Dataset entries –
————————

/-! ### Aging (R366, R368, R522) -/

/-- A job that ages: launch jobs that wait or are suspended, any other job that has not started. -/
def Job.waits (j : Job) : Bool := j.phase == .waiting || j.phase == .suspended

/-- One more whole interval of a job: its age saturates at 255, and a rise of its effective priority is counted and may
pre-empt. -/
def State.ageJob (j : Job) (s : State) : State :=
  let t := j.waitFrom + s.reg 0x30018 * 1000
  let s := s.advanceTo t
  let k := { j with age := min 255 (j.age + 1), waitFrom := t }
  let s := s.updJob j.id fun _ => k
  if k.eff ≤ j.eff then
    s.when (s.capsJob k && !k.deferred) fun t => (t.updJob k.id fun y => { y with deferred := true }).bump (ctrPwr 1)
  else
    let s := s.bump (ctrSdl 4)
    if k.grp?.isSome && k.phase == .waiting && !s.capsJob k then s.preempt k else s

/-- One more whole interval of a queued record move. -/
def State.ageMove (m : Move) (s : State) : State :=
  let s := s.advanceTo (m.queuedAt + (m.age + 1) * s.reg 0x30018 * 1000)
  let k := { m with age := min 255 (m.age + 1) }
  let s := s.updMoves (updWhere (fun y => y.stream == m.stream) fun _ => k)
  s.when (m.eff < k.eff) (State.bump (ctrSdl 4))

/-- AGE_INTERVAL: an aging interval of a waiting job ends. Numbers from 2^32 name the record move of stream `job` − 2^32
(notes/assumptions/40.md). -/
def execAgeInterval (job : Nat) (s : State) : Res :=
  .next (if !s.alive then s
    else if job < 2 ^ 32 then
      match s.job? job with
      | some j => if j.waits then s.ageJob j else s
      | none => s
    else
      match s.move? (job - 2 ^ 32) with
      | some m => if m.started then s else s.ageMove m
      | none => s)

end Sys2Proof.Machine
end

————————

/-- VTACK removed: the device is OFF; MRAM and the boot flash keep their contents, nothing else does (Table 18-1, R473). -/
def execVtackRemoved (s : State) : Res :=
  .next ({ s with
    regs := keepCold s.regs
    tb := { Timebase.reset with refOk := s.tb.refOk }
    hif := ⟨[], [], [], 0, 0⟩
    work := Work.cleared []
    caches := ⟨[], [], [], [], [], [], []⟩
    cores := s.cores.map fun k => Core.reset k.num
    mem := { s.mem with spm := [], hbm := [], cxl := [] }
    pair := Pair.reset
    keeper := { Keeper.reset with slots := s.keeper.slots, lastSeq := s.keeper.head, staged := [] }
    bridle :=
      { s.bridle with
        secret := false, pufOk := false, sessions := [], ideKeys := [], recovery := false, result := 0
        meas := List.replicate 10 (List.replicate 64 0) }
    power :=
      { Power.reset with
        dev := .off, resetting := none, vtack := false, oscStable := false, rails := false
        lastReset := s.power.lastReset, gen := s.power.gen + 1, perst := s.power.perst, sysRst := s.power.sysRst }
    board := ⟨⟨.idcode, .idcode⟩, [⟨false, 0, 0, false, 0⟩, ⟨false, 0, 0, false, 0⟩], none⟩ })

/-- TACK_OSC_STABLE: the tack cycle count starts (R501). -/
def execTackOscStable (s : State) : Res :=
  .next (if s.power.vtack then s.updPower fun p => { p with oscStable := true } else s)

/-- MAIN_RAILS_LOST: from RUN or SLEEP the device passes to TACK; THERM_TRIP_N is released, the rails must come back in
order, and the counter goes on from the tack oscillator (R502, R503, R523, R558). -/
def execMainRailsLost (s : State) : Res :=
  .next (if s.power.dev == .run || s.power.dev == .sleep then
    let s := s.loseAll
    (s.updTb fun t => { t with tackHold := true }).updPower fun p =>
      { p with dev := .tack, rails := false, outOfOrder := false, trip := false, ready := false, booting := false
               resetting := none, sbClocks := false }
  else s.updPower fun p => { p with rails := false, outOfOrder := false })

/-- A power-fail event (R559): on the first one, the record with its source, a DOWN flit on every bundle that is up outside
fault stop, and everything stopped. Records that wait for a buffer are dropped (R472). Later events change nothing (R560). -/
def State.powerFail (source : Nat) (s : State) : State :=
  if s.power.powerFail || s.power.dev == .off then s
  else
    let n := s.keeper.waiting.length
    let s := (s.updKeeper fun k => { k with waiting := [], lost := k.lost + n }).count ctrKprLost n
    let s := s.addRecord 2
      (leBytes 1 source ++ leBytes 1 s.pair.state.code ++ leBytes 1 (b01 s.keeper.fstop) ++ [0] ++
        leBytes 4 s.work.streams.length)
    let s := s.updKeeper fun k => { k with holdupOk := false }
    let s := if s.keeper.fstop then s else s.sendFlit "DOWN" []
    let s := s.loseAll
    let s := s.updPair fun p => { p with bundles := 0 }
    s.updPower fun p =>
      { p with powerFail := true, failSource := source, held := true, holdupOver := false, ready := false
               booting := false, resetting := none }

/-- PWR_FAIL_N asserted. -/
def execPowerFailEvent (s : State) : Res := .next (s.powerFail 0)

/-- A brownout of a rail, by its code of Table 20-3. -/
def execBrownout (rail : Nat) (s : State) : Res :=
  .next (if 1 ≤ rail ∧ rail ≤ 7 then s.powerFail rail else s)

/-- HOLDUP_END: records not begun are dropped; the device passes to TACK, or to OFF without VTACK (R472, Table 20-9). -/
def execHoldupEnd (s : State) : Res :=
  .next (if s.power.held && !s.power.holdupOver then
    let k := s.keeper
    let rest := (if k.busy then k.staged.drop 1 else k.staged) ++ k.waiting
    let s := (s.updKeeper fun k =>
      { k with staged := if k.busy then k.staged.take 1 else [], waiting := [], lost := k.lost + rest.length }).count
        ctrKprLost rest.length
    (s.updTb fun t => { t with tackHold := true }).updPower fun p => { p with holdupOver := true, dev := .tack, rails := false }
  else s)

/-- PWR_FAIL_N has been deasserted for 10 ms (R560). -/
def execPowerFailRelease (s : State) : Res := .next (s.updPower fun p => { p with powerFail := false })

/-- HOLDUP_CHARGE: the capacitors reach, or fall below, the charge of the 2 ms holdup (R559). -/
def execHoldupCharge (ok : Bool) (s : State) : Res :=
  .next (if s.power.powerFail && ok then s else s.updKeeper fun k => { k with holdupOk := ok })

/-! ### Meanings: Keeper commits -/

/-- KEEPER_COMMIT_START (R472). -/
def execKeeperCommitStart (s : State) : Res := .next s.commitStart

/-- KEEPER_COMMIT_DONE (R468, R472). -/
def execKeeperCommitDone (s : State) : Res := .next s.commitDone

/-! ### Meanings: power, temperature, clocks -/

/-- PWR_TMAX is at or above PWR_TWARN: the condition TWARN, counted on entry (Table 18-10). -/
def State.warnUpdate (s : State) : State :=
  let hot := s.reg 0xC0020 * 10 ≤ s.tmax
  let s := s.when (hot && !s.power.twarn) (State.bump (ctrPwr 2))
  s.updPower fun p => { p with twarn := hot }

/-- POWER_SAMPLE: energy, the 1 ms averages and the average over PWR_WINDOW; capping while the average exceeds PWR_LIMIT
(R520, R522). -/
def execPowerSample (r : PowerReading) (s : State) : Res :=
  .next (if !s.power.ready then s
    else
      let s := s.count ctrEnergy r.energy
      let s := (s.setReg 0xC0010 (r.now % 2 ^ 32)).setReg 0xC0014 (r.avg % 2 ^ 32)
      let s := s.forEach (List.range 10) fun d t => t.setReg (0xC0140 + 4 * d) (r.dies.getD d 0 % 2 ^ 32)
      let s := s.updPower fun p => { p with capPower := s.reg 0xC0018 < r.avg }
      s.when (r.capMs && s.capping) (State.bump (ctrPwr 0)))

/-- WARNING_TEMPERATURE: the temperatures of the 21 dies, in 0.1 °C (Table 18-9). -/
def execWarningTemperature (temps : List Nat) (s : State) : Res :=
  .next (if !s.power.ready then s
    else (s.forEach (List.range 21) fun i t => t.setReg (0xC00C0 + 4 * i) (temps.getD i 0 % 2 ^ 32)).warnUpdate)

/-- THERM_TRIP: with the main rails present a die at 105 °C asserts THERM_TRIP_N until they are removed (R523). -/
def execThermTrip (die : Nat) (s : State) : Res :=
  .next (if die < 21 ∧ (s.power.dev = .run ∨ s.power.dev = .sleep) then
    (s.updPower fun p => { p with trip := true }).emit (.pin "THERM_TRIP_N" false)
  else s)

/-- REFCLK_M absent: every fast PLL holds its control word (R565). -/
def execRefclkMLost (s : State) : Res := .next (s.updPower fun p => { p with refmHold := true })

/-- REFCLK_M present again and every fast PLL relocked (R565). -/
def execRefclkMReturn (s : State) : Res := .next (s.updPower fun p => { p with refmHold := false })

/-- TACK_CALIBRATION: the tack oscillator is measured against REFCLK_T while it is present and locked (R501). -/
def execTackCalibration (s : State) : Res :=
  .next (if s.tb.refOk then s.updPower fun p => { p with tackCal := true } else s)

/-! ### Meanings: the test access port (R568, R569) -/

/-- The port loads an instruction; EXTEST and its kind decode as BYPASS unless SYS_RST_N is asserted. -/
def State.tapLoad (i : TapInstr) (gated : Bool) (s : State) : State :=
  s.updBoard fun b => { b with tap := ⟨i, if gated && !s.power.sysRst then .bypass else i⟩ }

————————

Please give an exact copy of the entries above, from the line with "if s.power.powerFail ||" down to the line with "def execPowerFailEvent (s", inclusive, and nothing else.

SOLUTION TO THE EXERCISE –
  if s.power.powerFail || s.power.dev == .off then s
  else
    let n := s.keeper.waiting.length
    let s := (s.updKeeper fun k => { k with waiting := [], lost := k.lost + n }).count ctrKprLost n
    let s := s.addRecord 2
      (leBytes 1 source ++ leBytes 1 s.pair.state.code ++ leBytes 1 (b01 s.keeper.fstop) ++ [0] ++
        leBytes 4 s.work.streams.length)
    let s := s.updKeeper fun k => { k with holdupOk := false }
    let s := if s.keeper.fstop then s else s.sendFlit "DOWN" []
    let s := s.loseAll
    let s := s.updPair fun p => { p with bundles := 0 }
    s.updPower fun p =>
      { p with powerFail := true, failSource := source, held := true, holdupOver := false, ready := false
               booting := false, resetting := none }

/-- PWR_FAIL_N asserted. -/
def execPowerFailEvent (s : State) : Res := .next (s.powerFail 0)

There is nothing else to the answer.